-- ==== Sys2Proof/Syntax.lean ====
section
/-! DEFINITION. The instructions: one constructor per row of spec/opcode_table.json. Thirteen rows are command words
written to CMD (30_encoding.md R60 to R62); five are the units of the data formats (R70 to R79), which a unit of the
block reads from its stream at `ip` (10_state.md R20; log entry 9). -/

namespace Sys2Proof

/-- A set of pipeline stages: the SMASK field of a COMPRESS command word (30_encoding.md R60), the three known bits of
STAGES (10_state.md R12). -/
structure StageSet where
  bwt : Bool
  mtf : Bool
  rle : Bool
deriving DecidableEq, Repr

/-- The default stage list ["bwt", "mtf", "rle"] (00_scope.md R5, 43_pipeline.md R141). -/
def StageSet.all : StageSet := { bwt := true, mtf := true, rle := true }

/-- The byte streams whose units have rows of their own in the opcode table. -/
inductive Stream where
  /-- The RLE token stream (30_encoding.md R70). -/
  | rle
  /-- The pair-variant stream (R74). -/
  | pair
  /-- The MTF code stream (R75). -/
  | mtf
  /-- The container frame (R77). -/
  | frame
deriving DecidableEq, Repr

/-- One constructor per row of the opcode table, in the table's order. -/
inductive Instr where
  /-- `BWT_ENC`, 0x00000001 (40_bwt.md R94). -/
  | bwtEnc
  /-- `BWT_DEC`, 0x00000002 (40_bwt.md R97). -/
  | bwtDec
  /-- `MTF_ENC`, 0x00000003 (41_mtf.md R113). -/
  | mtfEnc
  /-- `MTF_DEC`, 0x00000004 (41_mtf.md R114). -/
  | mtfDec
  /-- `RLE_ENC`, 0x00000005 (42_rle.md R122). -/
  | rleEnc
  /-- `RLE_DEC`, 0x00000006 (42_rle.md R124). -/
  | rleDec
  /-- `PAIR_ENC`, 0x00000007, exists iff PAIR_PRESENT (42_rle.md R128). -/
  | pairEnc
  /-- `PAIR_DEC`, 0x00000008, exists iff PAIR_PRESENT (42_rle.md R129). -/
  | pairDec
  /-- `COMPRESS` with the default stage list, 0x00000009 (43_pipeline.md R142). -/
  | compress
  /-- `COMPRESS.SUB`: COMPRESS with SUB = 1 and this SMASK (43_pipeline.md R141, R142). -/
  | compressSub (sel : StageSet)
  /-- `DECOMPRESS`, 0x0000000A (43_pipeline.md R147). -/
  | decompress
  /-- `FRAME_EMIT`, 0x0000000B (44_frame.md R160). -/
  | frameEmit
  /-- `FRAME_PARSE`, 0x0000000C (44_frame.md R161). -/
  | frameParse
  /-- `RLE.LIT`: a literal token of the RLE stream (30_encoding.md R71). -/
  | rleLit (v : Byte)
  /-- `RLE.ESC3`: an escape token of the RLE stream (30_encoding.md R72). -/
  | rleEsc3 (v c : Byte)
  /-- `PAIR.TOK`: a token of the pair stream (30_encoding.md R74). -/
  | pairTok (v c : Byte)
  /-- `MTF.CODE`: a code of the MTF stream (30_encoding.md R75). -/
  | mtfCode (k : Byte)
  /-- `FRAME.HDR`: the header of a frame, magic and metadata length (30_encoding.md R77, R78). -/
  | frameHdr (len : Word)
deriving DecidableEq, Repr

/-- The stream a data-format row belongs to; none for a command word. -/
def Instr.stream : Instr → Option Stream
  | .bwtEnc => none
  | .bwtDec => none
  | .mtfEnc => none
  | .mtfDec => none
  | .rleEnc => none
  | .rleDec => none
  | .pairEnc => none
  | .pairDec => none
  | .compress => none
  | .compressSub _ => none
  | .decompress => none
  | .frameEmit => none
  | .frameParse => none
  | .rleLit _ => some .rle
  | .rleEsc3 _ _ => some .rle
  | .pairTok _ _ => some .pair
  | .mtfCode _ => some .mtf
  | .frameHdr _ => some .frame

end Sys2Proof
end

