/-! Fields after writing STGV. -/

@[simp] theorem setStgv_inst (b : Bool) (s : State) : (State.setStgv b s).inst = s.inst := rfl
@[simp] theorem setStgv_cmd (b : Bool) (s : State) : (State.setStgv b s).cmd = s.cmd := rfl
@[simp] theorem setStgv_status (b : Bool) (s : State) : (State.setStgv b s).status = { s.status with stgv := b } := rfl
@[simp] theorem setStgv_stages (b : Bool) (s : State) : (State.setStgv b s).stages = s.stages := rfl
@[simp] theorem setStgv_pidx (b : Bool) (s : State) : (State.setStgv b s).pidx = s.pidx := rfl
@[simp] theorem setStgv_ilen (b : Bool) (s : State) : (State.setStgv b s).ilen = s.ilen := rfl
@[simp] theorem setStgv_olen (b : Bool) (s : State) : (State.setStgv b s).olen = s.olen := rfl
@[simp] theorem setStgv_mlen (b : Bool) (s : State) : (State.setStgv b s).mlen = s.mlen := rfl
@[simp] theorem setStgv_poff (b : Bool) (s : State) : (State.setStgv b s).poff = s.poff := rfl
@[simp] theorem setStgv_plen (b : Bool) (s : State) : (State.setStgv b s).plen = s.plen := rfl
@[simp] theorem setStgv_seq (b : Bool) (s : State) : (State.setStgv b s).seq = s.seq := rfl
@[simp] theorem setStgv_ibuf (b : Bool) (s : State) : (State.setStgv b s).ibuf = s.ibuf := rfl
@[simp] theorem setStgv_obuf (b : Bool) (s : State) : (State.setStgv b s).obuf = s.obuf := rfl
@[simp] theorem setStgv_work (b : Bool) (s : State) : (State.setStgv b s).work = s.work := rfl
@[simp] theorem setStgv_ibufDraw (b : Bool) (s : State) : (State.setStgv b s).ibufDraw = s.ibufDraw := rfl
@[simp] theorem setStgv_obufDraw (b : Bool) (s : State) : (State.setStgv b s).obufDraw = s.obufDraw := rfl
@[simp] theorem setStgv_draws (b : Bool) (s : State) : (State.setStgv b s).draws = s.draws := rfl
@[simp] theorem setStgv_busyLeft (b : Bool) (s : State) : (State.setStgv b s).busyLeft = s.busyLeft := rfl
@[simp] theorem setStgv_inbox (b : Bool) (s : State) : (State.setStgv b s).inbox = s.inbox := rfl
@[simp] theorem setStgv_outbox (b : Bool) (s : State) : (State.setStgv b s).outbox = s.outbox := rfl

/-! Fields after returning to IDLE. -/

@[simp] theorem retire_inst (s : State) : (s.retire).inst = s.inst := rfl
@[simp] theorem retire_cmd (s : State) : (s.retire).cmd = s.cmd := rfl
@[simp] theorem retire_status (s : State) : (s.retire).status = s.status := rfl
@[simp] theorem retire_stages (s : State) : (s.retire).stages = s.stages := rfl
@[simp] theorem retire_pidx (s : State) : (s.retire).pidx = s.pidx := rfl
@[simp] theorem retire_ilen (s : State) : (s.retire).ilen = s.ilen := rfl
@[simp] theorem retire_olen (s : State) : (s.retire).olen = s.olen := rfl
@[simp] theorem retire_mlen (s : State) : (s.retire).mlen = s.mlen := rfl
@[simp] theorem retire_poff (s : State) : (s.retire).poff = s.poff := rfl
@[simp] theorem retire_plen (s : State) : (s.retire).plen = s.plen := rfl
@[simp] theorem retire_seq (s : State) : (s.retire).seq = .idle := rfl
@[simp] theorem retire_ibuf (s : State) : (s.retire).ibuf = s.ibuf := rfl
@[simp] theorem retire_obuf (s : State) : (s.retire).obuf = s.obuf := rfl
@[simp] theorem retire_work (s : State) : (s.retire).work = Work.clear := rfl
@[simp] theorem retire_ibufDraw (s : State) : (s.retire).ibufDraw = s.ibufDraw := rfl
@[simp] theorem retire_obufDraw (s : State) : (s.retire).obufDraw = s.obufDraw := rfl
@[simp] theorem retire_draws (s : State) : (s.retire).draws = s.draws := rfl
@[simp] theorem retire_busyLeft (s : State) : (s.retire).busyLeft = 0 := rfl
@[simp] theorem retire_inbox (s : State) : (s.retire).inbox = s.inbox := rfl
@[simp] theorem retire_outbox (s : State) : (s.retire).outbox = s.outbox := rfl

/-! Fields after a completion without an error. -/

@[simp] theorem complete_inst (s : State) : (s.complete).inst = s.inst := rfl
@[simp] theorem complete_cmd (s : State) : (s.complete).cmd = s.cmd := rfl
@[simp] theorem complete_status (s : State) : (s.complete).status = s.status.complete := rfl
@[simp] theorem complete_stages (s : State) : (s.complete).stages = s.stages := rfl
@[simp] theorem complete_pidx (s : State) : (s.complete).pidx = s.pidx := rfl
@[simp] theorem complete_ilen (s : State) : (s.complete).ilen = s.ilen := rfl
@[simp] theorem complete_olen (s : State) : (s.complete).olen = s.olen := rfl
@[simp] theorem complete_mlen (s : State) : (s.complete).mlen = s.mlen := rfl
@[simp] theorem complete_poff (s : State) : (s.complete).poff = s.poff := rfl
@[simp] theorem complete_plen (s : State) : (s.complete).plen = s.plen := rfl
@[simp] theorem complete_seq (s : State) : (s.complete).seq = .idle := rfl
@[simp] theorem complete_ibuf (s : State) : (s.complete).ibuf = s.ibuf := rfl
@[simp] theorem complete_obuf (s : State) : (s.complete).obuf = s.obuf := rfl
@[simp] theorem complete_work (s : State) : (s.complete).work = Work.clear := rfl
@[simp] theorem complete_ibufDraw (s : State) : (s.complete).ibufDraw = s.ibufDraw := rfl
@[simp] theorem complete_obufDraw (s : State) : (s.complete).obufDraw = s.obufDraw := rfl
@[simp] theorem complete_draws (s : State) : (s.complete).draws = s.draws := rfl
@[simp] theorem complete_busyLeft (s : State) : (s.complete).busyLeft = 0 := rfl
@[simp] theorem complete_inbox (s : State) : (s.complete).inbox = s.inbox := rfl
@[simp] theorem complete_outbox (s : State) : (s.complete).outbox = s.outbox := rfl

/-! Fields after the results of FRAME_PARSE. -/

@[simp] theorem setFrame_inst (len : Word) (s : State) : (State.setFrame len s).inst = s.inst := rfl
@[simp] theorem setFrame_cmd (len : Word) (s : State) : (State.setFrame len s).cmd = s.cmd := rfl
@[simp] theorem setFrame_status (len : Word) (s : State) : (State.setFrame len s).status = s.status := rfl
@[simp] theorem setFrame_stages (len : Word) (s : State) : (State.setFrame len s).stages = s.stages := rfl
@[simp] theorem setFrame_pidx (len : Word) (s : State) : (State.setFrame len s).pidx = s.pidx := rfl
@[simp] theorem setFrame_ilen (len : Word) (s : State) : (State.setFrame len s).ilen = s.ilen := rfl
@[simp] theorem setFrame_olen (len : Word) (s : State) : (State.setFrame len s).olen = s.olen := rfl
@[simp] theorem setFrame_mlen (len : Word) (s : State) : (State.setFrame len s).mlen = len := rfl
@[simp] theorem setFrame_poff (len : Word) (s : State) : (State.setFrame len s).poff = BitVec.ofNat 32 (Config.headerSize + len.toNat) := rfl
@[simp] theorem setFrame_plen (len : Word) (s : State) : (State.setFrame len s).plen = BitVec.ofNat 32 (s.inputLength - Config.headerSize - len.toNat) := rfl
@[simp] theorem setFrame_seq (len : Word) (s : State) : (State.setFrame len s).seq = s.seq := rfl
@[simp] theorem setFrame_ibuf (len : Word) (s : State) : (State.setFrame len s).ibuf = s.ibuf := rfl
@[simp] theorem setFrame_obuf (len : Word) (s : State) : (State.setFrame len s).obuf = s.obuf := rfl
@[simp] theorem setFrame_work (len : Word) (s : State) : (State.setFrame len s).work = s.work := rfl
@[simp] theorem setFrame_ibufDraw (len : Word) (s : State) : (State.setFrame len s).ibufDraw = s.ibufDraw := rfl
@[simp] theorem setFrame_obufDraw (len : Word) (s : State) : (State.setFrame len s).obufDraw = s.obufDraw := rfl
@[simp] theorem setFrame_draws (len : Word) (s : State) : (State.setFrame len s).draws = s.draws := rfl
@[simp] theorem setFrame_busyLeft (len : Word) (s : State) : (State.setFrame len s).busyLeft = s.busyLeft := rfl
@[simp] theorem setFrame_inbox (len : Word) (s : State) : (State.setFrame len s).inbox = s.inbox := rfl
@[simp] theorem setFrame_outbox (len : Word) (s : State) : (State.setFrame len s).outbox = s.outbox := rfl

**WHAT THE TASK REQUIRES:**
Tally the lines of the material above that contain the word "Config" and report the total alone.

**ANSWER BOX:**
2